The plaintiffs, a group of property owners who say in court papers that they live in close proximity to the monument, argue that Northam’s order violates several provisions of the Virginia Constitution as well as a restrictive covenant contained in the 1887 and 1890 deeds that transferred the monument and ground it rests on to the state.
The central issue in the case is “does the governor have the power to make this determination on his own?” said Patrick McSweeney, an attorney for the plaintiffs.
Richmond Circuit Court Judge W. Reilly Marchant said he would rule “within a week."
If Marchant declines to toss the lawsuit, a trial is expected in October, according to Herring’s office.
In early June, Northam announced plans to remove the statue, citing the pain felt across the country about the death of Floyd, whose death in police custody galvanized widespread protests over police brutality and racism. But Northam's plans have been tied up in court since then.
Floyd’s death also sparked a renewed wave of Confederate monument removals across the U.S., just like a violent 2017 white supremacist rally in Charlottesville before it and a mass shooting at a historic African American church in South Carolina before that.
Critics of the statues say they distastefully glorify people who fought to preserve slavery in the South. Others say their removal amounts to erasing history.
Now cloaked in graffiti, the Lee statue and other nearby monuments have become a rallying point during ongoing social justice protests and occasional clashes with police.

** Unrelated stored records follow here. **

theorem keeps_connState {a1} {a2} (h : Keeps s0 s) : KeepsW s0 (State.connState s a1 a2) := by
  grind [State.connState, keeps_Wr_ok, keeps_closeConn, keeps_openConn, KeepsA, KeepsW]

theorem keepsW_done {r : Wr} {t : State} {f : State → State} (e : r = .done t f) (h : KeepsW s0 r) :
    Keeps s0 t ∧ ∀ u, Keeps s0 u → Keeps s0 (f u) := by
  rw [e] at h
  exact h

theorem keepsW_ite {p : Prop} [Decidable p] {a b : Wr} (ha : p → KeepsW s0 a) (hb : ¬p → KeepsW s0 b) :
    KeepsW s0 (if p then a else b) := by
  split
  · exact ha ‹_›
  · exact hb ‹_›

theorem keeps_setValue {a1} {a2} {a3} {a4} {a5} {a6} {a7} (h : Keeps s0 s) : KeepsW s0 (State.setValue s a1 a2 a3 a4 a5 a6 a7) := by
  unfold State.setValue
  extract_lets x w owner _ l _ left _
  split
  · exact keeps_startMode h
  refine keepsW_ite (fun _ => keepsW_ite (fun _ => keeps_connState h) fun _ => keeps_Wr_ok (keeps_fields h id id)) fun _ => ?_
  refine keepsW_ite (fun _ => keeps_Wr_ok (keeps_fields h id id)) fun _ => ?_
  refine keepsW_ite (fun _ => keeps_Wr_ok (keeps_fields h id id)) fun _ => ?_
  refine keepsW_ite (fun _ => keeps_resetReq h) fun _ => ?_
  refine keepsW_ite (fun _ => keeps_Wr_ok (keeps_fields h id id)) fun _ => ?_
  refine keepsW_ite (fun _ => ?forme) fun _ => ?_
  case forme =>
    generalize a4 - 0x4010 = n
    refine keepsW_ite (fun _ => ?_) fun _ => ?_
    · exact keeps_release h
    · exact keeps_Wr_ok h
  refine keepsW_ite (fun _ => ?stack) fun _ => ?_
  case stack =>
    generalize a4 - 0x4020 = n
    refine keepsW_ite (fun _ => ?_) fun _ => ?_
    · exact keeps_Wr_ok h
    · refine keepsW_ite (fun _ => ?_) fun _ => ?_
      · exact keeps_Wr_ok (keeps_setStack h)
      · trivial
  refine keepsW_ite (fun _ => keeps_claim h) fun _ => ?_
  refine keepsW_ite (fun _ => keeps_install h) fun _ => ?_
  refine keepsW_ite (fun _ => ?entry) fun _ => ?_
  case entry =>
    have hp := keeps_persist (a1 := okey a4 a5) (a2 := a7) h
    split
    next e => exact ⟨(keepsW_done e hp).1, fun t ht => Keeps.foldl ht fun u p hu => keeps_endSession hu⟩
    · exact hp
  refine keepsW_ite (fun _ => keeps_quotaWrite h) fun _ => ?_
  refine keepsW_ite (fun _ => keeps_Wr_ok (keeps_wallSet h)) fun _ => ?_
  refine keepsW_ite (fun _ => ?firmware) fun _ => ?_
  case firmware =>
    split
    · exact keeps_fwProgram h
    · exact keepsW_ite (fun _ => trivial) fun _ => keeps_Wr_ok (keeps_modFw h)
    · exact keeps_fwCmd h
  refine keepsW_ite (fun _ => keepsW_ite (fun _ => keeps_Wr_ok (Keeps.ite (fun _ => keeps_arbCommit h) fun _ => h))
    fun _ => keeps_fwRevoke h) fun _ => ?_
  exact keepsW_ite (fun _ => keeps_persist h) fun _ => keeps_Wr_ok (keeps_place h)

theorem keepsW_wait {r : Wr} {t : State} (e : r = .wait t) (h : KeepsW s0 r) : Keeps s0 t := by
  rw [e] at h
  exact h

theorem keeps_doSet {a1} {a2} {a3} {a4} {a5} {a6} (h : Keeps s0 s) : Keeps s0 (State.doSet s a1 a2 a3 a4 a5 a6) := by
  unfold State.doSet
  extract_lets answer
  have ha : ∀ {t st d}, Keeps s0 t → Keeps s0 (answer t st d) := fun ht => keeps_reply ht
  clear_value answer
  split
  · exact ha h
  · exact ha h
  split
  · exact ha h
  refine Keeps.ite (fun _ => ha (keeps_lockViolation h)) fun _ => ?_
  split
  next e => exact (keepsW_done e (keeps_setValue h)).2 _ (ha (keepsW_done e (keeps_setValue h)).1)
  · exact ha h
  next e => exact keepsW_wait e (keeps_setValue h)

theorem keeps_afterRead {a1} (h : Keeps s0 s) : Keeps s0 (State.afterRead s a1) := by
  grind [State.afterRead, keeps_fields]

theorem keeps_doGet {a1} {a2} {a3} {a4} (h : Keeps s0 s) : Keeps s0 (State.doGet s a1 a2 a3 a4) := by
  grind [State.doGet, keeps_reply, keeps_afterRead]

theorem keeps_doInfo {a1} {a2} {a3} {a4} (h : Keeps s0 s) : Keeps s0 (State.doInfo s a1 a2 a3 a4) := by
  grind [State.doInfo, keeps_reply]

theorem keeps_doBlobRead {a1} {a2} {a3} {a4} {a5} {a6} (h : Keeps s0 s) : Keeps s0 (State.doBlobRead s a1 a2 a3 a4 a5 a6) := by
  grind [State.doBlobRead, keeps_reply, keeps_afterRead]

theorem keeps_setBlob {a1} {a2} (h : Keeps s0 s) : Keeps s0 (State.setBlob s a1 a2) := by
  unfold State.setBlob
  split <;> grind [keeps_modSess, keeps_fields]

theorem keeps_doBlobWrite {a1} {a2} {a3} {a4} {a5} {a6} {a7} (h : Keeps s0 s) :
    Keeps s0 (State.doBlobWrite s a1 a2 a3 a4 a5 a6 a7) := by
  grind [State.doBlobWrite, keeps_reply, keeps_doSet, keeps_setBlob]

theorem keeps_doSubscribe {a1} {a2} {a3} {a4} {a5} (h : Keeps s0 s) : Keeps s0 (State.doSubscribe s a1 a2 a3 a4 a5) := by
  unfold State.doSubscribe
  split <;> grind [keeps_reply, keeps_modSess]

theorem keeps_doClose {a1} {a2} {a3} {a4} (h : Keeps s0 s) : Keeps s0 (State.doClose s a1 a2 a3 a4) := by
  unfold State.doClose
  split <;> grind [keeps_endSession, keeps_reply]

theorem keeps_message {a1} {a2} (h : Keeps s0 s) : Keeps s0 (State.message s a1 a2) := by
  grind [State.message, keeps_request, keeps_reply, keeps_doGet, keeps_doSet, keeps_doInfo, keeps_doBlobRead, keeps_doBlobWrite,
      keeps_doSubscribe, keeps_doClose]

theorem keeps_execMbxGo : KeepsR s (execMbxGo s) := by
  grind [execMbxGo, keeps_settle, keeps_message, KeepsR.next, Keeps.refl]

theorem keeps_phyControl {a1} (h : Keeps s0 s) : Keeps s0 (State.phyControl s a1) := keeps_fields h id id

theorem keeps_execMgtIrq {a0} : KeepsR s (execMgtIrq a0 s) := by
  grind [execMgtIrq, keeps_phyControl, KeepsR.next, Keeps.refl]

theorem keeps_execMacphyRetry {a0} : KeepsR s (execMacphyRetry a0 s) := by
  grind [execMacphyRetry, keeps_fields, KeepsR.next, Keeps.refl]

theorem keeps_execNeighbourSolicitation {a0} {a1} {a2} : KeepsR s (execNeighbourSolicitation a0 a1 a2 s) := by
  grind [execNeighbourSolicitation, keeps_fields, KeepsR.next, Keeps.refl]

theorem keeps_helloFail (h : Keeps s0 s) : Keeps s0 (State.helloFail s) := keeps_fields h id id

theorem keeps_recordDrop (h : Keeps s0 s) : Keeps s0 (State.recordDrop s) := keeps_fields h id id

theorem keeps_sessionNo (h : Keeps s0 s) : Keeps s0 (State.sessionNo s).2 := by
  grind [State.sessionNo, keeps_draw]

theorem keeps_execHello {a0} : KeepsR s (execHello a0 s) := by
  unfold execHello
  (repeat' split) <;> grind [keeps_helloFail, keeps_sessionNo, keeps_draw, keeps_signDik, keeps_sendDatagram, keeps_fields,
      KeepsR.next, Keeps.refl]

The statue was put in place in Richmond, the capital of the Confederacy for most of the Civil War, at a time when Reconstruction had ended and Jim Crow racial segregation laws were on the rise.
It is a one-of-a-kind piece by internationally renowned French sculptor Marius-Jean-Antonin Mercie and is considered a “masterpiece,” according to its nomination to the National Register of Historic Places, where it has been listed since 2007.
It sits in the middle of a traffic circle, a grassy island of state-owned land.
Four other prominent statues of Confederate leaders have been taken down from city property along the avenue this summer.